@[simp] theorem State.afterOperand_config (s : State) (o : Operand) : (s.afterOperand o).config = s.config := by cases o <;> rfl

@[simp] theorem State.writeOperand_flags (s : State) (o : Operand) (v : Byte) : (s.writeOperand o v).flags = s.flags := by cases o <;> rfl

@[simp] theorem State.writeOperand_sp (s : State) (o : Operand) (v : Byte) : (s.writeOperand o v).sp = s.sp := by cases o <;> rfl

@[simp] theorem State.writeOperand_pc (s : State) (o : Operand) (v : Byte) : (s.writeOperand o v).pc = s.pc := by cases o <;> rfl

@[simp] theorem State.writeOperand_intr (s : State) (o : Operand) (v : Byte) : (s.writeOperand o v).intr = s.intr := by cases o <;> rfl

@[simp] theorem State.writeOperand_map (s : State) (o : Operand) (v : Byte) : (s.writeOperand o v).map = s.map := by cases o <;> rfl

@[simp] theorem State.writeOperand_seq (s : State) (o : Operand) (v : Byte) : (s.writeOperand o v).seq = s.seq := by cases o <;> rfl

@[simp] theorem State.writeOperand_raster (s : State) (o : Operand) (v : Byte) : (s.writeOperand o v).raster = s.raster := by cases o <;> rfl

@[simp] theorem State.writeOperand_ports (s : State) (o : Operand) (v : Byte) : (s.writeOperand o v).ports = s.ports := by cases o <;> rfl

@[simp] theorem State.writeOperand_config (s : State) (o : Operand) (v : Byte) : (s.writeOperand o v).config = s.config := by cases o <;> rfl

/-! ### Results written back -/

@[simp] theorem State.setAcc_regs (s : State) (t : AluResult) : (s.setAcc t).regs = { s.regs with a := t.r } := rfl

@[simp] theorem State.setAcc_flags (s : State) (t : AluResult) : (s.setAcc t).flags = t.flags := rfl

@[simp] theorem State.setAcc_sp (s : State) (t : AluResult) : (s.setAcc t).sp = s.sp := rfl

@[simp] theorem State.setAcc_pc (s : State) (t : AluResult) : (s.setAcc t).pc = s.pc := rfl

@[simp] theorem State.setAcc_intr (s : State) (t : AluResult) : (s.setAcc t).intr = s.intr := rfl

@[simp] theorem State.setAcc_map (s : State) (t : AluResult) : (s.setAcc t).map = s.map := rfl

@[simp] theorem State.setAcc_seq (s : State) (t : AluResult) : (s.setAcc t).seq = s.seq := rfl

@[simp] theorem State.setAcc_raster (s : State) (t : AluResult) : (s.setAcc t).raster = s.raster := rfl

@[simp] theorem State.setAcc_counts (s : State) (t : AluResult) : (s.setAcc t).counts = s.counts := rfl

@[simp] theorem State.setAcc_ports (s : State) (t : AluResult) : (s.setAcc t).ports = s.ports := rfl

@[simp] theorem State.setAcc_img (s : State) (t : AluResult) : (s.setAcc t).img = s.img := rfl

@[simp] theorem State.setAcc_config (s : State) (t : AluResult) : (s.setAcc t).config = s.config := rfl

@[simp] theorem State.setFlagsOnly_regs (s : State) (t : AluResult) : (s.setFlagsOnly t).regs = s.regs := rfl

@[simp] theorem State.setFlagsOnly_flags (s : State) (t : AluResult) : (s.setFlagsOnly t).flags = t.flags := rfl

@[simp] theorem State.setFlagsOnly_sp (s : State) (t : AluResult) : (s.setFlagsOnly t).sp = s.sp := rfl

@[simp] theorem State.setFlagsOnly_pc (s : State) (t : AluResult) : (s.setFlagsOnly t).pc = s.pc := rfl

@[simp] theorem State.setFlagsOnly_intr (s : State) (t : AluResult) : (s.setFlagsOnly t).intr = s.intr := rfl

@[simp] theorem State.setFlagsOnly_map (s : State) (t : AluResult) : (s.setFlagsOnly t).map = s.map := rfl

@[simp] theorem State.setFlagsOnly_seq (s : State) (t : AluResult) : (s.setFlagsOnly t).seq = s.seq := rfl

@[simp] theorem State.setFlagsOnly_raster (s : State) (t : AluResult) : (s.setFlagsOnly t).raster = s.raster := rfl

@[simp] theorem State.setFlagsOnly_counts (s : State) (t : AluResult) : (s.setFlagsOnly t).counts = s.counts := rfl

@[simp] theorem State.setFlagsOnly_ports (s : State) (t : AluResult) : (s.setFlagsOnly t).ports = s.ports := rfl

@[simp] theorem State.setFlagsOnly_img (s : State) (t : AluResult) : (s.setFlagsOnly t).img = s.img := rfl

@[simp] theorem State.setFlagsOnly_config (s : State) (t : AluResult) : (s.setFlagsOnly t).config = s.config := rfl

@[simp] theorem State.setCy_regs (s : State) (cy : Bool) : (s.setCy cy).regs = s.regs := rfl

@[simp] theorem State.setCy_flags (s : State) (cy : Bool) : (s.setCy cy).flags = { s.flags with cy := cy } := rfl

@[simp] theorem State.setCy_sp (s : State) (cy : Bool) : (s.setCy cy).sp = s.sp := rfl

@[simp] theorem State.setCy_pc (s : State) (cy : Bool) : (s.setCy cy).pc = s.pc := rfl

@[simp] theorem State.setCy_intr (s : State) (cy : Bool) : (s.setCy cy).intr = s.intr := rfl

@[simp] theorem State.setCy_map (s : State) (cy : Bool) : (s.setCy cy).map = s.map := rfl

@[simp] theorem State.setCy_seq (s : State) (cy : Bool) : (s.setCy cy).seq = s.seq := rfl

@[simp] theorem State.setCy_raster (s : State) (cy : Bool) : (s.setCy cy).raster = s.raster := rfl

@[simp] theorem State.setCy_counts (s : State) (cy : Bool) : (s.setCy cy).counts = s.counts := rfl

@[simp] theorem State.setCy_ports (s : State) (cy : Bool) : (s.setCy cy).ports = s.ports := rfl

@[simp] theorem State.setCy_img (s : State) (cy : Bool) : (s.setCy cy).img = s.img := rfl

@[simp] theorem State.setCy_config (s : State) (cy : Bool) : (s.setCy cy).config = s.config := rfl

@[simp] theorem State.setPsw_regs (s : State) (v : Word) : (s.setPsw v).regs = { s.regs with a := v.extractLsb' 8 8 } := rfl

@[simp] theorem State.setPsw_flags (s : State) (v : Word) : (s.setPsw v).flags = Flags.ofByte (v.extractLsb' 0 8) := rfl

@[simp] theorem State.setPsw_sp (s : State) (v : Word) : (s.setPsw v).sp = s.sp := rfl

@[simp] theorem State.setPsw_pc (s : State) (v : Word) : (s.setPsw v).pc = s.pc := rfl

@[simp] theorem State.setPsw_intr (s : State) (v : Word) : (s.setPsw v).intr = s.intr := rfl

@[simp] theorem State.setPsw_map (s : State) (v : Word) : (s.setPsw v).map = s.map := rfl

@[simp] theorem State.setPsw_seq (s : State) (v : Word) : (s.setPsw v).seq = s.seq := rfl

@[simp] theorem State.setPsw_raster (s : State) (v : Word) : (s.setPsw v).raster = s.raster := rfl

@[simp] theorem State.setPsw_counts (s : State) (v : Word) : (s.setPsw v).counts = s.counts := rfl

@[simp] theorem State.setPsw_ports (s : State) (v : Word) : (s.setPsw v).ports = s.ports := rfl

@[simp] theorem State.setPsw_img (s : State) (v : Word) : (s.setPsw v).img = s.img := rfl

@[simp] theorem State.setPsw_config (s : State) (v : Word) : (s.setPsw v).config = s.config := rfl

@[simp] theorem State.setStackPair_sp (s : State) (p : StackPair) (v : Word) : (s.setStackPair p v).sp = s.sp := by cases p <;> rfl

@[simp] theorem State.setStackPair_pc (s : State) (p : StackPair) (v : Word) : (s.setStackPair p v).pc = s.pc := by cases p <;> rfl

@[simp] theorem State.setStackPair_intr (s : State) (p : StackPair) (v : Word) : (s.setStackPair p v).intr = s.intr := by cases p <;> rfl

@[simp] theorem State.setStackPair_map (s : State) (p : StackPair) (v : Word) : (s.setStackPair p v).map = s.map := by cases p <;> rfl

@[simp] theorem State.setStackPair_seq (s : State) (p : StackPair) (v : Word) : (s.setStackPair p v).seq = s.seq := by cases p <;> rfl

@[simp] theorem State.setStackPair_raster (s : State) (p : StackPair) (v : Word) : (s.setStackPair p v).raster = s.raster := by cases p <;> rfl

@[simp] theorem State.setStackPair_counts (s : State) (p : StackPair) (v : Word) : (s.setStackPair p v).counts = s.counts := by cases p <;> rfl

@[simp] theorem State.setStackPair_ports (s : State) (p : StackPair) (v : Word) : (s.setStackPair p v).ports = s.ports := by cases p <;> rfl

@[simp] theorem State.setStackPair_img (s : State) (p : StackPair) (v : Word) : (s.setStackPair p v).img = s.img := by cases p <;> rfl

@[simp] theorem State.setStackPair_config (s : State) (p : StackPair) (v : Word) : (s.setStackPair p v).config = s.config := by cases p <;> rfl

/-! ### The sequencer and the raster timer -/

@[simp] theorem State.latch_regs (s : State) (line : Bool) : (s.latch line).regs = s.regs := by unfold State.latch; split <;> rfl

---*---

> [INSTRUCTIONS FOR THE TASK] When a line holds the string "with", pull it out of the listing.

> [ANSWER SECTION]
@[simp] theorem State.setAcc_regs (s : State) (t : AluResult) : (s.setAcc t).regs = { s.regs with a := t.r } := rfl
@[simp] theorem State.setCy_flags (s : State) (cy : Bool) : (s.setCy cy).flags = { s.flags with cy := cy } := rfl
@[simp] theorem State.setPsw_regs (s : State) (v : Word) : (s.setPsw v).regs = { s.regs with a := v.extractLsb' 8 8 } := rfl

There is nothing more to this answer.